Title: The Love That Needs No Repayment—Just Keep It in Your Heart
A few days ago, Youyou’s daughter asked her,
“Mom, what gifts did you prepare for Auntie and Grandma?”
There was a hint of hesitation in her eyes, perhaps because they’d had some tension over this topic before.
Youyou smiled but didn’t answer right away. The gifts weren’t expensive—just small tokens of thoughtfulness. But some bonds cannot be measured in money.
This story is a long one—heavy in some ways, yet filled with warmth.
Youyou had a younger sister named Tingting. The two had always supported each other since childhood.
When Tingting was struggling in Beijing as a young woman, Youyou, who was a bit better off, let her stay at her home to prepare for graduate school. When Tingting fell ill, Youyou paid for her medical treatment without hesitation.
Tingting never forgot.
Years later, after enduring many hardships, she finally found stability in her career and became a woman strong enough to shelter her family from the wind and rain. She never spoke of repayment—but when Youyou’s daughter was studying medicine in the United States, Tingting quietly joined their mother and brother to gather $20,000 to help pay her tuition. She insisted, “This is a gift, not a loan.”
It wasn’t about money. It was about family—the unbroken thread of kinship and love.

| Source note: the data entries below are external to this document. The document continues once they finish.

-- ==== Sys2Proof/Config.lean ====
section
/-! DEFINITION. What an implementation or its environment fixes, and the free values: opaque constants
that no proof can evaluate. Rules: 92_eei_decisions.md (named parameters), 93_implementation_defined.md
U1, U24, U31, U42, U46 and section 2. -/

namespace Sys2Proof.Config

/-- The 16-bit processor identification RESET leaves in DX: the default 92_eei_decisions.md suggests
(R68; log entry 2, DESIGN CHOICE). -/
def processorId : Word16 := 0x0303

/-- Whether a coprocessor of 32-bit protocol is present: fixes CR0.ET at reset
(R68, D27; log entry 2, DESIGN CHOICE). -/
def coprocessorPresent : Bool := false

/-- FREE VALUE. A flag the source marks `U`, by the number of free values drawn before it
(93_implementation_defined.md section 2; log entry 8). -/
opaque freeFlag : Nat → Bool

/-- FREE VALUE. A register, or the upper half of a stack slot, that the spec leaves undefined, by the
number of free values drawn before it (93_implementation_defined.md U31, U42, U46; log entries 8, 9). -/
opaque freeWord : Nat → Word32

/-- FREE VALUE. `Host.IoIn`: what the `k`-th read of the run returns from a port of `n` bytes
(20_memory.md R150, 92_eei_decisions.md D30; log entry 10). -/
opaque portIn : (k : Nat) → (port : Word16) → (n : Nat) → Word32

/-- FREE VALUE. Whether a data breakpoint with the undefined code R/W = 10 matches a write (`true`) or a
read (`false`) (10_state.md R53, 93_implementation_defined.md U24; log entry 20). -/
opaque breakOnRw10 : (write : Bool) → Bool

/-- FREE VALUE. The number of bytes the undefined length code LEN = 10 watches
(10_state.md R53, 93_implementation_defined.md U24; log entry 20). -/
opaque breakLen10 : Nat

end Sys2Proof.Config
end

A few years ago, Tingting’s family came to the U.S. for a visit.
Youyou suggested that her daughter buy a small gift for her aunt’s family, just to show appreciation.
But her daughter grew upset and said,
“Are you saying I have to repay them? That’s like charging interest! I’m an American citizen now. In American culture, when you give gifts to relatives, $25 is enough.”
She did end up buying a $160 gift, but her displeasure and resentment chilled Youyou’s heart.
Youyou didn’t argue. She simply said quietly,
“My child, you don’t owe your aunt anything. What she gave you came from love, not from any expectation of return. If you don’t want to buy a gift, you don’t have to. I’ll tell her, ‘This is how American culture works—we respect and understand that.’
Since you are an American citizen, we as your parents will also follow American ways when it comes to you. We won’t pressure or demand anymore. You are free, and we will let go. Only then can there be peace.”
When Youyou said these words, her heart ached—but also felt a quiet relief.
Family affection is not about keeping score, nor is it a ledger of debts and credits.
It is a kind of giving that asks for nothing in return—a tenderness kept in the heart, a hand that lifts you when you’re still too weak to stand.
Some love needs no repayment.
Just remember it.
Because it was never given for the sake of being repaid.